Author-email: Remi Sebastian Kits <kaitumisuuringute.keskus@gmail.com>
Maintainer-email: Remi Sebastian Kits <kaitumisuuringute.keskus@gmail.com>
License: MIT
Project-URL: Homepage, https://github.com/kaitumisuuringute-keskus/Weightipy
Project-URL: Repository, https://github.com/kaitumisuuringute-keskus/Weightipy
Project-URL: Issues, https://github.com/kaitumisuuringute-keskus/Weightipy/issues
Project-URL: Documentation, https://kaitumisuuringute-keskus.github.io/Weightipy/
Keywords: survey,weighting,raking,rim,iterative-proportional-fitting,ipf,market-research,statistics,quantipy
Classifier: Development Status :: 4 - Beta
Classifier: Intended Audience :: Developers
Classifier: Intended Audience :: Science/Research
Classifier: License :: OSI Approved :: MIT License
Classifier: Natural Language :: English
Classifier: Operating System :: OS Independent
Classifier: Programming Language :: Python :: 3
Classifier: Programming Language :: Python :: 3.7
Classifier: Programming Language :: Python :: 3.8
Classifier: Programming Language :: Python :: 3.9
Classifier: Programming Language :: Python :: 3.10
Classifier: Programming Language :: Python :: 3.11
Classifier: Programming Language :: Python :: 3.12
Classifier: Programming Language :: Python :: 3.13
Classifier: Programming Language :: Python :: 3 :: Only
Classifier: Topic :: Scientific/Engineering
Classifier: Topic :: Scientific/Engineering :: Information Analysis
Classifier: Topic :: Sociology
Classifier: Typing :: Typed
Requires-Python: >=3.7
Description-Content-Type: text/markdown
License-File: LICENSE.txt
Requires-Dist: numpy
Requires-Dist: scipy
Requires-Dist: pandas
Requires-Dist: decorator
Requires-Dist: watchdog
Requires-Dist: requests
Requires-Dist: typing-extensions
Provides-Extra: dev
Requires-Dist: pytest>=7.0.0; extra == "dev"
Requires-Dist: pytest-cov>=4.0.0; extra == "dev"
Requires-Dist: pytest-xdist>=3.0.0; extra == "dev"
Requires-Dist: black>=23.0.0; extra == "dev"
Requires-Dist: ruff>=0.1.0; extra == "dev"
Requires-Dist: mypy>=1.0.0; extra == "dev"
Requires-Dist: isort>=5.12.0; extra == "dev"
Provides-Extra: test
Requires-Dist: pytest>=7.0.0; extra == "test"
Requires-Dist: pytest-cov>=4.0.0; extra == "test"
Requires-Dist: pytest-xdist>=3.0.0; extra == "test"
Provides-Extra: all
Requires-Dist: weightipy[dev,test]; extra == "all"
Dynamic: license-file

# Weightipy

Weightipy is a modernized, lightweight, and high-performance library for weighting survey data using the RIM (iterative raking) algorithm. It is a streamlined fork of [Quantipy3](https://github.com/Quantipy/quantipy3).

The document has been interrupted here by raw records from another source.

-- ==== Sys2Proof/Certificates/Slice0/Obligations.lean ====
section
/-! DEFINITION. The statements for the provers, in terms of the model. `settled s t` is the state after a command whose own effect
leads from `s` to `t` and after everything that follows from it at once; `finished s t` and `ended s t` are the same where nothing
follows. In each of them the queue and device time are those of `s`. -/

open Sys2Proof Sys2Proof.Machine

/-! ### The block -/

/-- Every command answers a next state, at every state and with every operand: none faults and none is refused, and none touches the queue.
What each one's next state is, the statements below say. -/
def Obligations.StepTotal : Prop :=
  (∀ (c : Instr) (s : State), ∃ t, Sys2Proof.Machine.exec c s = .next t ∧ t.pending = s.pending) ∧
  (∀ s : State, ∃ t, Sys2Proof.core.step s = .next t ∧ t.pending = s.pending.tail)

/-- A step with a command at the front of the queue is that command on the state with the queue's rest. With an empty queue device time goes
on once PHS runs, by 10 ns and, as a microsecond ends, by the 1 ns that R21 lets a controller slew towards its reference (that an idle step
stands for one cycle is the model's choice, log entry 2); requests and answers whose MAC epoch is open then learn its verdict. -/
def Obligations.StepRunsFront : Prop :=
  (∀ (s : State) (c : Instr) (rest : List Instr), Sys2Proof.Machine.step { s with pending := c :: rest } = exec c { s with pending := rest }) ∧
  (∀ s : State, s.pending = [] → s.phs.running = true → macWaits s = false → ∃ d : Int, -1 ≤ d ∧ d ≤ 1 ∧ (s.twin.slew = 0 → d = 0) ∧
    (s.devTime / 1000 = (s.devTime + 10) / 1000 → d = 0) ∧ (d ≠ 0 → (s.twin.slew - d).natAbs < s.twin.slew.natAbs) ∧
    Sys2Proof.Machine.step s = .next { s with devTime := (s.devTime + 10 + d).toNat, twin.slew := s.twin.slew - d }) ∧
  (∀ s : State, s.pending = [] → s.phs.running = false → macWaits s = false → Sys2Proof.Machine.step s = .next s) ∧
  (∀ s : State, s.pending = [] → macWaits s = true → Sys2Proof.Machine.step s = .next (settledTimed s (idleTick s)))

/-- The queue drains: after as many steps as commands wait, no fault or refusal has met any of them and none waits. -/
def Obligations.QueueDrains : Prop :=
  ∀ s : State, ∃ t, Host.Core.run Sys2Proof.core s.pending.length s = .next t ∧ t.pending = []

/-- Where nothing is under way, nothing follows from a command but its own effect. -/
def Obligations.QuietStaysStill : Prop :=
  ∀ s : State, Quiet s → settleAll s = s
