theorem doSqTailDoorbell_active : doSqTailDoorbell ld ring value s =
    if sqEntries s ld ring ≤ wr value Reg.CRE_SQ_TAIL.tail then ringError s ld ring errBadDoorbell
    else updRing s ld ring fun r => { r with sqTail := wr value Reg.CRE_SQ_TAIL.tail } :=
  doorbell_acts hLd hIde hState _

theorem doCqHeadDoorbell_bad (hBad : cqEntries s ld ring ≤ wr value Reg.CRE_CQ_HEAD.head ∨ cqUnreleased s ld ring <
    (wr value Reg.CRE_CQ_HEAD.head + cqEntries s ld ring - (ringAt s ld ring).cqHead) % cqEntries s ld ring) :
    doCqHeadDoorbell ld ring value s = ringError s ld ring errBadDoorbell := by
  simp only [doCqHeadDoorbell, doorbell_acts hLd hIde hState, Bool.or_eq_true, decide_eq_true_eq, hBad, if_true]

theorem doCqHeadDoorbell_taken (hIn : wr value Reg.CRE_CQ_HEAD.head < cqEntries s ld ring)
    (hWritten : (wr value Reg.CRE_CQ_HEAD.head + cqEntries s ld ring - (ringAt s ld ring).cqHead) % cqEntries s ld ring ≤
      cqUnreleased s ld ring) :
    doCqHeadDoorbell ld ring value s = updRing s ld ring fun r => { r with cqHead := wr value Reg.CRE_CQ_HEAD.head } := by
  simp only [doCqHeadDoorbell, doorbell_acts hLd hIde hState, Bool.or_eq_true, decide_eq_true_eq, Nat.not_le.2 hIn, Nat.not_lt.2 hWritten,
    or_self, if_false]

end Present

end Doorbells

/-- Settles O34: an enable by what its checks find, a write by the ring's state after them, a doorbell by the LD, the link's stream and the
ring's state in turn. -/
theorem ringSetupAndDoorbells : Obligations.RingSetupAndDoorbells := by
  refine ⟨⟨fun s u v ld ring value hLd hU hV => ⟨fun hEnable hReset => ⟨fun hState => ?starts, fun hState => ?runs, fun hState => ?setupErr⟩,
        fun hNot => ⟨fun hState => ?stays, fun hState => ?resets⟩, exec_ringWeightSet s ld ring value, ?reset⟩,
      fun s u ld ring hRuns hU hAllowed hActive hSq hCq hSqLo hSqHi hCqLo hCqHi => ?active, fun s u ld ring hRuns hU h => ?noRing,
      fun s u ld ring sq cq hRuns hU hAllowed hActive hSqSize hCqSize hBad => ?badSetup,
      fun s u ld ring reg value hLd hU hState v hV => ?refused,
      fun s u ld ring value hLd hU hState => ⟨?sqSize, ?cqSize, ?irq, ?sqBaseLo, ?cqBaseLo, ?sqBaseHi, ?cqBaseHi⟩,
      fun s ld ring value hNone => ⟨?noEnable, ?noReset, fun reg => ?noSetup⟩, fun s ld ring hIdle => ⟨endEnable_idle hIdle, ?idle⟩⟩,
    ⟨fun s ld ring value hLd hIde hState => ⟨fun hIn => ?tail, fun hOut => ?badTail⟩,
      fun s ld ring value hLd hIde hState => ⟨fun hIn hWritten => ?head, fun hOut => ?badHead, fun hIn hPast => ?pastTail⟩,
      fun s ld ring value hLd hIde hState => ⟨?dropTail, ?dropHead⟩, fun s ld ring value hLd hIde => ⟨?denyTail, ?denyHead⟩,
      fun s ld ring value hNone => ⟨?noTail, ?noHead⟩⟩⟩
  case starts => rw [exec_ringEnable, atLd_present _ hLd, writeCtl_starts hU hV hEnable hReset hState]
  case runs => rw [exec_ringEnable, atLd_present _ hLd, writeCtl_active hU hV hEnable hReset hState]
  case setupErr => rw [exec_ringEnable, atLd_present _ hLd, writeCtl_setupErr hU hV hEnable hReset hState]
  case stays => rw [exec_ringEnable, atLd_present _ hLd, writeCtl_stays hU hV hNot hState]
  case resets => rw [exec_ringEnable, atLd_present _ hLd, writeCtl_resets hU hV hNot hState]
  case reset => rw [exec_ringReset, atLd_present _ hLd, hU]
  case active => rw [exec_ringEnableCheck, endEnable_active hRuns hU hAllowed hActive hSq hCq hSqLo hSqHi hCqLo hCqHi]
  case noRing => rw [exec_ringEnableCheck, endEnable_noRing hRuns hU h]
  case badSetup =>
    subst hSqSize hCqSize
    rw [exec_ringEnableCheck, endEnable_badSetup hRuns hU hAllowed hActive hBad]
  case refused => rw [exec_ringSetupWrite, doRingSetupWrite_refused hLd hU reg hState hV]
  case sqSize => rw [exec_ringSetupWrite, doRingSetupWrite_register hLd hU hState (.inl rfl), setupAddr]
  case cqSize => rw [exec_ringSetupWrite, doRingSetupWrite_register hLd hU hState (.inr (.inl rfl)), setupAddr]
  case irq => rw [exec_ringSetupWrite, doRingSetupWrite_register hLd hU hState (.inr (.inr rfl)), setupAddr]
  case sqBaseLo => rw [exec_ringSetupWrite, doRingSetupWrite_baseLo hLd hU hState (.inl rfl), setupAddr]
  case cqBaseLo => rw [exec_ringSetupWrite, doRingSetupWrite_baseLo hLd hU hState (.inr rfl), setupAddr]
  case sqBaseHi => rw [exec_ringSetupWrite, doRingSetupWrite_sqBaseHi hLd hU hState]
  case cqBaseHi => rw [exec_ringSetupWrite, doRingSetupWrite_cqBaseHi hLd hU hState]
  case noEnable => rw [exec_ringEnable, atLd_absent _ hNone]
  case noReset => rw [exec_ringReset, atLd_absent _ hNone]
  case noSetup => rw [exec_ringSetupWrite, doRingSetupWrite_absent reg hNone]
  case idle => rw [exec_ringEnableCheck, endEnable_idle hIdle]
  case tail => rw [exec_sqTailDoorbell, doSqTailDoorbell_active hLd hIde hState, if_neg (Nat.not_le.2 hIn)]
  case badTail => rw [exec_sqTailDoorbell, doSqTailDoorbell_active hLd hIde hState, if_pos hOut]
  case head => rw [exec_cqHeadDoorbell, doCqHeadDoorbell_taken hLd hIde hState hIn hWritten]
  case badHead => rw [exec_cqHeadDoorbell, doCqHeadDoorbell_bad hLd hIde hState (.inl hOut)]
  case pastTail => rw [exec_cqHeadDoorbell, doCqHeadDoorbell_bad hLd hIde hState (.inr hPast)]
  case dropTail => rw [exec_sqTailDoorbell, doSqTailDoorbell, doorbell_dropped hLd hIde _ hState]
  case dropHead => rw [exec_cqHeadDoorbell, doCqHeadDoorbell, doorbell_dropped hLd hIde _ hState]
  case denyTail => rw [exec_sqTailDoorbell, doSqTailDoorbell, doorbell_denied hLd _ hIde]
  case denyHead => rw [exec_cqHeadDoorbell, doCqHeadDoorbell, doorbell_denied hLd _ hIde]
  case noTail => rw [exec_sqTailDoorbell, doSqTailDoorbell, doorbell_absent _ hNone]
  case noHead => rw [exec_cqHeadDoorbell, doCqHeadDoorbell, doorbell_absent _ hNone]

end Sys2Proof.Machine
end

section
/-! PROOFS. Doorbells that are refused, descriptor fetch and the ends of ring operations: each command as its effect, one rule per outcome,
and the statements about them. -/

namespace Sys2Proof.Machine

/-! ### The commands as their effects -/

section Commands
variable (s : State) (ld : Ld) (ring : RingNo)

theorem exec_descriptorFetch : exec .descriptorFetch s = .next (finished s (doDescriptorFetch s)) := rfl

theorem exec_sqReadReturn (result : Option (List Line)) :
    exec (.sqReadReturn ld ring result) s = .next (finished s (doSqReadReturn ld ring result s)) := rfl

theorem exec_hostReadCompletion (op : Nat) (data : HostData) :
    exec (.hostReadCompletion ld ring op data) s = .next (settled s (doHostReadCompletion ld ring op data s)) := rfl

theorem exec_ringOperationDone (op : Nat) :
    exec (.ringOperationDone ld ring op) s = .next (settledPools s (doRingOperationDone ld ring op s)) := rfl

theorem exec_coalesceTimerExpiry :
    exec (.coalesceTimerExpiry ld ring) s = .next (finished s (doCoalesceTimerExpiry ld ring s)) := rfl

theorem exec_queuePointerMismatch (q : QueueName) :
    exec (.queuePointerMismatch q) s = .next (settledPools s (doQueuePointerMismatch q s)) := rfl

end Commands

/-! ### Bad doorbells (R116) -/

theorem ringError_active {s : State} {ld : Ld} {ring : RingNo} (hState : (ringAt s ld ring).state = .active) (code : Nat) :
    ringError s ld ring code = raise (setRingErr (updRing s ld ring fun r => { r with state := .error }) ld ring code) 1296 .ringError ld.val
      [ld.val, ring.val, code] := if_pos hState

[![Python 3.7+](https://img.shields.io/badge/python-3.7+-blue.svg)](https://www.python.org/downloads/)
[![License: Apache 2.0](https://img.shields.io/badge/License-MIT-blue.svg)](https://opensource.org/licenses/MIT)
[![Documentation](https://img.shields.io/badge/docs-mkdocs-blue.svg)](https://kaitumisuuringute-keskus.github.io/Weightipy/)
[![Coverage](https://kaitumisuuringute-keskus.github.io/Weightipy/badges/coverage.svg)](https://github.com/kaitumisuuringute-keskus/Weightipy/actions)
[![Tests](https://github.com/kaitumisuuringute-keskus/Weightipy/workflows/Python%20Test%20Matrix/badge.svg)](https://github.com/kaitumisuuringute-keskus/Weightipy/actions)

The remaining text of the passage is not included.